▶ _EXERCISE INSTRUCTIONS_
From the records below, please repeat exactly the line that has "def execShReserved (s", the line that has "def execMarLatch (s", and every line between them, and nothing else.

Saved data entries:
theorem State.writeAxes_storeWritten {pairs : List (Nat × Option Half)} {s t : State}
    (h : s.writeAxes pairs = .ok t) : StoreWritten s t := by
  induction pairs generalizing s with
  | nil =>
    cases h
    exact .of_eq rfl
  | cons p rest ih =>
    obtain ⟨k, sample⟩ := p
    cases sample with
    | none => exact ih h
    | some v =>
      simp only [State.writeAxes, State.writeAxis] at h
      by_cases hk : s.cfg.chanIndex k = true
      · rw [if_pos hk] at h
        exact (State.chWrite_storeWritten k (axisRaw s.cfg v.toInt) s).trans (State.chWrite_cfg ..) (ih h)
      · rw [if_neg hk] at h
        cases h

/-! ## Everything an operation can do -/

/-- What every operation outside the receive activity, but RESET, can do (60_exceptions.md R194): it writes the store
within its range, lowers the link or not, sends and answers. -/
def ControlEffect (s t : State) : Prop :=
  (∃ ch up ob o, t = { s with ch := ch, linkUp := up, outbound := ob, out := o }) ∧ StoreWritten s t ∧
    (t.linkUp = true → s.linkUp = true)

/-- An operation that sends and answers only. -/
theorem ControlEffect.of_output (s : State) (ob : List Byte) (o : Output) :
    ControlEffect s { s with outbound := ob, out := o } :=
  ⟨⟨s.ch, s.linkUp, ob, o, rfl⟩, .of_eq rfl, id⟩

theorem State.sendFrame_effect (t : Byte) (p : List Byte) (s : State) : ControlEffect s (s.begin.sendFrame t p) := by
  rw [(State.sendFrame_eq t p s.begin).1]
  exact .of_output s _ _

theorem execSetChannel_effect (i : Nat) (v : Half) {s t : State} (h : execSetChannel i v s = .next t) :
    ControlEffect s t := by
  cases h
  have hw : StoreWritten s (s.begin.chWrite i (sat v.toInt s.cfg.chMin s.cfg.chMax)) :=
    State.chWrite_storeWritten i v.toInt s.begin
  rw [State.chWrite_eq] at hw ⊢
  exact ⟨⟨_, _, _, _, rfl⟩, hw, id⟩

theorem execCtrlTick_effect {now : Time} {mixEn : Bool} {axes : List (Option Half)} {s t : State}
    (h : execCtrlTick now mixEn axes s = .next t) : ControlEffect s t := by
  obtain ⟨a, o, ha, -, rfl, hea, -⟩ := execCtrlTick_cases h
  have hlink := State.linkTimeout_eq now s.begin
  have hw : StoreWritten (s.begin.linkTimeout now) a := by
    cases mixEn with
    | false => cases ha; exact .of_eq rfl
    | true => exact State.writeAxes_storeWritten ha
  have hw : StoreWritten s a := by
    rw [hlink] at hw
    exact hw
  have hup : a.linkUp = true → s.linkUp = true := fun hup => by
    rw [hea, hlink] at hup
    exact (Bool.and_eq_true_iff.1 hup).1
  refine ⟨⟨a.ch, a.linkUp, a.outbound, (a.publish (a.override o)).out, ?_⟩, hw, hup⟩
  rw [hea, hlink]
  rfl

/-- RX_BYTE is the receipt of one byte, as RX_TICK is of several (R93, R100). -/
theorem execRxByte_eq (b : Byte) (now : Time) (s : State) : execRxByte b now s = conclude (s.begin.rxMany now [b]) := by
  unfold execRxByte State.rxMany
  cases s.begin.rxOne b now <;> rfl
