-- ==== Sys2Proof/Machine/Datapath.lean ====
section
/-! DEFINITION. The micro rows that phase 1 and phase 3 run: the ALU and shifter operations, the A-input
multiplexer, the MAR and MBR latches and the writeback (40_datapath.md R131 to R144), and the reserved
shifter code (41_microsequencer.md R172). -/

namespace Sys2Proof.Machine

/-- ALU ADD (R134): `ALUOUT <- to16(a +int b)`, a = AIN, b = BLAT. -/
def execAluAdd (s : State) : Host.Outcome State Fault Refusal := .next (s.aluResult (s.ain + s.blat))

/-- ALU AND (R135). -/
def execAluAnd (s : State) : Host.Outcome State Fault Refusal := .next (s.aluResult (s.ain &&& s.blat))

/-- ALU PASS A (R136). -/
def execAluPassA (s : State) : Host.Outcome State Fault Refusal := .next (s.aluResult s.ain)

/-- ALU NOT A (R137). -/
def execAluNotA (s : State) : Host.Outcome State Fault Refusal := .next (s.aluResult (~~~s.ain))

/-- Shifter IDENTITY (R139). -/
def execShIdentity (s : State) : Host.Outcome State Fault Refusal := .next { s with shout := s.aluout }

/-- Shifter RIGHT SHIFT BY 1 (R140), in the mode of the OPEN parameter (log entry 6). -/
def execShRight1 (s : State) : Host.Outcome State Fault Refusal :=
  .next { s with shout := shiftRight1 Config.rshiftMode s.aluout }

/-- Shifter LEFT SHIFT BY 1 (R141). -/
def execShLeft1 (s : State) : Host.Outcome State Fault Refusal :=
  .next { s with shout := shiftLeft1 s.aluout }

/-- The reserved code SH = 3: decoding it in phase 1 raises `ReservedShift` (R100, R172, R421). -/
def execShReserved (s : State) : Host.Outcome State Fault Refusal :=
  .next (s.raise (.reservedShift s.mpc.toNat))

/-- AMUX = 0 (R131): `AIN = ALAT`. -/
def execAmuxAlat (s : State) : Host.Outcome State Fault Refusal := .next { s with ain := s.alat }

/-- AMUX = 1 (R131): `AIN = MBR`. -/
def execAmuxMbr (s : State) : Host.Outcome State Fault Refusal := .next { s with ain := s.mbr }

/-- MAR = 1 (R142): `MAR <- BLAT & 0x0FFF`. -/
def execMarLatch (s : State) : Host.Outcome State Fault Refusal := .next { s with mar := low12 s.blat }

/-- MBR = 1 (R143): `MBR <- SHOUT`. -/
def execMbrLatch (s : State) : Host.Outcome State Fault Refusal := .next { s with mbr := s.shout }

/-- ENC = 1 (R144): `x[C] <- SHOUT`. -/
def execEncWriteback (dst : Reg) (s : State) : Host.Outcome State Fault Refusal :=
  .next (s.setReg dst s.shout)

end Sys2Proof.Machine
end

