-- ==== Sys2Proof/Machine/Sequencer.lean ====
section
/-! DEFINITION. The microsequencer: the four phases, the subcycle, the microinstruction and the
macro-instruction (41_microsequencer.md R170 to R183). The phases run the micro rows of the opcode table
through `exec`, in the order of R172 to R175. -/

namespace Sys2Proof.Machine

/-- PHASE after a completed subcycle: `(PHASE mod 4) + 1` (R28, R170). -/
def Phase.succ : Phase → Phase
  | .phase1 => .phase2
  | .phase2 => .phase3
  | .phase3 => .phase4
  | .phase4 => .phase1

/-- The number of subcycles left in the current microinstruction. -/
def Phase.remaining : Phase → Nat
  | .phase1 => 4
  | .phase2 => 3
  | .phase3 => 2
  | .phase4 => 1

/-- The control-store word at MPC, if MPC names one (R36, R172). -/
def State.microWord (s : State) : Option MicroWord :=
  if s.mpc.toNat < Config.csSize then s.cs[s.mpc.toNat]? else none

/-- Run table rows one after another. -/
def runRows : List Instr → State → Host.Outcome State Fault Refusal
  | [], s => .next s
  | i :: rows, s => andThen (exec i s) (runRows rows)

/-- The rows phase 2 runs (R173). -/
def requestRows (f : MicroFields) : List Instr :=
  (if f.rd then [Instr.rdBeginRead] else []) ++ (if f.wr then [Instr.wrBeginWrite] else [])

/-- The rows phase 3 runs after the B latch, steps 5 to 9 (R174). -/
def commitRows (f : MicroFields) : List Instr :=
  [f.aluInstr, f.shiftInstr] ++ (if f.mar then [Instr.marLatch] else []) ++
    (if f.mbr then [Instr.mbrLatch] else []) ++ (if f.enc then [Instr.encWriteback f.c] else [])

/-- Phase 1, decode (R172). `MpcOutOfRange` comes before the word is read (R424). -/
def phase1 (s : State) : Host.Outcome State Fault Refusal :=
  match s.microWord with
  | none => .next (s.raise (.mpcOutOfRange s.mpc.toNat))
  | some w =>
    if (decodeMicro w).sh = .reserved then exec .shReserved s
    else .next { s with mir := some (decodeMicro w) }

/-- Phase 2, memory request (R173), of the staged fields. -/
def phase2 (f : MicroFields) (s : State) : Host.Outcome State Fault Refusal := runRows (requestRows f) s

/-- Phase 3, commit (R174), of the staged fields: steps 1a, 1b, 2, 3, then 4, then 5 to 9, then 10. -/
def phase3 (f : MicroFields) (s : State) : Host.Outcome State Fault Refusal :=
  andThen (runRows [f.amuxInstr] (s.completeRead.completeWrite.latchA f.a)) fun t =>
  andThen (runRows (commitRows f) (t.latchB f.b)) fun u => .next (u.present f)

/-- Phase 4, branch (R175), of the staged fields: the condition, then MIR is cleared. -/
def phase4 (f : MicroFields) (s : State) : Host.Outcome State Fault Refusal :=
  andThen (runRows [f.condInstr] s) fun t => .next { t with mir := none }

/-- The phase that PHASE names (R170). Phases 2 to 4 with nothing staged, which no run reaches, assert no
signal (DESIGN CHOICE, log entry 8). -/
def runPhase (s : State) : Host.Outcome State Fault Refusal :=
  match s.phase, s.mir with
  | .phase1, _ => phase1 s
  | .phase2, some f => phase2 f s
  | .phase3, some f => phase3 f s
  | .phase4, some f => phase4 f s
  | .phase2, none | .phase3, none | .phase4, none => .next s

/-- The end of a subcycle (R170, R421): a phase that raised a fault changes FAULT alone in `s`, the state
before it; otherwise PHASE and CYCLES advance. -/
def State.endSubcycle (s t : State) : State :=
  match t.fault with
  | some r => s.raise r
  | none => { t with phase := t.phase.succ, cycles := t.cycles + 1 }

/-- The subcycle-advance operation (R170); in the faulted state it does nothing (R421). -/
def subcycle (s : State) : Host.Outcome State Fault Refusal :=
  match s.fault with
  | some _ => .next s
  | none => andThen (runPhase s) fun t => .next (s.endSubcycle t)

/-- `n` subcycles. -/
def subcycles : Nat → State → Host.Outcome State Fault Refusal
  | 0, s => .next s
  | n + 1, s => andThen (subcycle s) (subcycles n)

/-- Run one microinstruction (R182): four subcycles from PHASE = 1. From another phase, which R431 does not
give, the subcycles left in the current microinstruction (DESIGN CHOICE, log entry 7). -/
def microstep (s : State) : Host.Outcome State Fault Refusal := subcycles s.phase.remaining s

/-- A macro-instruction boundary (R181): mpc = 0 with PHASE = 1. -/
def State.atBoundary (s : State) : Bool := decide (s.mpc = 0#8) && decide (s.phase = .phase1)

/-- Where `run_macro()` stops after a microstep: at a boundary (R183), or on a faulted core (R421). -/
def State.macroEnded (s : State) : Bool := s.atBoundary || s.fault.isSome

/-- `microstep()` until one leaves mpc = 0 (R183), at most `n` of them; a faulted core stops (R421). -/
def runMicroprogram : Nat → State → Host.Outcome State Fault Refusal
  | 0, s => .next s
  | n + 1, s =>
    andThen (microstep s) fun t =>
      if t.macroEnded then .next t else runMicroprogram n t

/-- More microinstructions than the machine has configurations at phase 1 with nothing staged, and so more than
any routine that returns can take: 2^65924 counts the 16 registers, the four latches, MBR and AIN (22 words of 16
bits), MAR and MADDR (12 each), MPC (8), N, Z, RDC and WRC (1 each) and memory (4096 words). CYCLES is not
read (R34). The law `runMicroprogram_runBound_exact` is the proof. -/
@[irreducible] def runBound : Nat := 2 ^ 65924 + 1

/-- Registers 5 to 9 hold the constants that reset gave them (R20, R22). -/
def State.constantsIntact (s : State) : Bool :=
  decide (s.reg .zero = 0x0000#16) && decide (s.reg .pone = 0x0001#16) && decide (s.reg .mone = 0xFFFF#16) &&
    decide (s.reg .amask = 0x0FFF#16) && decide (s.reg .smask = 0x00FF#16)

/-- A state the macro-instruction rules start from (R299): a boundary with MIR = none, FAULT = none and
RDC = WRC = 0, under the decided control store with its constants in place. -/
def State.macroReady (s : State) : Bool :=
  s.atBoundary && decide (s.mir = none) && decide (s.fault = none) && decide (s.rdc = 0) &&
    decide (s.wrc = 0) && s.constantsIntact && decide (s.cs = decidedStore)

/-- The instruction that the next macro-instruction fetch reads (R95, R202). -/
def State.nextInstr (s : State) : Instr := decodeMacro s.fetchWord

/-- Run one macro-instruction (R183): from a state the macro-instruction rules describe, the meaning those
rules give the fetched word; from any other, and so under any other control store (R200), the microprogram itself
until a microstep leaves mpc = 0. A microprogram that never comes back to mpc = 0 (R179: a hang, R183: "it may
never return") is left in a state of that endless run, which is no boundary (log entry 7). -/
def runMacro (s : State) : Host.Outcome State Fault Refusal :=
  if s.macroReady then exec s.nextInstr s else runMicroprogram runBound s

end Sys2Proof.Machine
end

▶ _SOLUTION TO THIS TASK_
def execShReserved (s : State) : Host.Outcome State Fault Refusal :=
  .next (s.raise (.reservedShift s.mpc.toNat))

/-- AMUX = 0 (R131): `AIN = ALAT`. -/
def execAmuxAlat (s : State) : Host.Outcome State Fault Refusal := .next { s with ain := s.alat }

/-- AMUX = 1 (R131): `AIN = MBR`. -/
def execAmuxMbr (s : State) : Host.Outcome State Fault Refusal := .next { s with ain := s.mbr }

/-- MAR = 1 (R142): `MAR <- BLAT & 0x0FFF`. -/
def execMarLatch (s : State) : Host.Outcome State Fault Refusal := .next { s with mar := low12 s.blat }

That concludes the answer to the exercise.